- Try it
All of the data that follows should be retyped exactly as it appears.

- Input data
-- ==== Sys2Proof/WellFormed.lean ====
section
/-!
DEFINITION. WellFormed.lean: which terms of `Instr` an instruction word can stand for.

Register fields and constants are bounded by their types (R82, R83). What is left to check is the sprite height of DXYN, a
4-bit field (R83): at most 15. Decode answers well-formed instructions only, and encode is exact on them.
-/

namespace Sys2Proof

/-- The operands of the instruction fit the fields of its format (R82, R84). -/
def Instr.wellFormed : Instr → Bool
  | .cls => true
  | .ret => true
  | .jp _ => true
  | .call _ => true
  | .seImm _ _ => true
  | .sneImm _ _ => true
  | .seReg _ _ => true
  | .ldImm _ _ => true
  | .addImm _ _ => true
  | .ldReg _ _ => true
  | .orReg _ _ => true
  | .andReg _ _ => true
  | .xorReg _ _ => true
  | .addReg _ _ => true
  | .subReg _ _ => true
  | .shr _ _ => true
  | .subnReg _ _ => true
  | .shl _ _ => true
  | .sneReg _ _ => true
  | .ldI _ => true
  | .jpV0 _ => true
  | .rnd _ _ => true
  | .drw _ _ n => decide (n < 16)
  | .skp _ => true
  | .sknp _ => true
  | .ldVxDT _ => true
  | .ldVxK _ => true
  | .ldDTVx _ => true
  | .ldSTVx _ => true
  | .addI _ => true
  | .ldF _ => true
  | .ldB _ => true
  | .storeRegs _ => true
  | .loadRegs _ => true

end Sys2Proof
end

- Answer for this exercise
-- ==== Sys2Proof/WellFormed.lean ====
section
/-!
DEFINITION. WellFormed.lean: which terms of `Instr` an instruction word can stand for.

Register fields and constants are bounded by their types (R82, R83). What is left to check is the sprite height of DXYN, a
4-bit field (R83): at most 15. Decode answers well-formed instructions only, and encode is exact on them.
-/

namespace Sys2Proof

/-- The operands of the instruction fit the fields of its format (R82, R84). -/
def Instr.wellFormed : Instr → Bool
  | .cls => true
  | .ret => true
  | .jp _ => true
  | .call _ => true
  | .seImm _ _ => true
  | .sneImm _ _ => true
  | .seReg _ _ => true
  | .ldImm _ _ => true
  | .addImm _ _ => true
  | .ldReg _ _ => true
  | .orReg _ _ => true
  | .andReg _ _ => true
  | .xorReg _ _ => true
  | .addReg _ _ => true
  | .subReg _ _ => true
  | .shr _ _ => true
  | .subnReg _ _ => true
  | .shl _ _ => true
  | .sneReg _ _ => true
  | .ldI _ => true
  | .jpV0 _ => true
  | .rnd _ _ => true
  | .drw _ _ n => decide (n < 16)
  | .skp _ => true
  | .sknp _ => true
  | .ldVxDT _ => true
  | .ldVxK _ => true
  | .ldDTVx _ => true
  | .ldSTVx _ => true
  | .addI _ => true
  | .ldF _ => true
  | .ldB _ => true
  | .storeRegs _ => true
  | .loadRegs _ => true

end Sys2Proof
end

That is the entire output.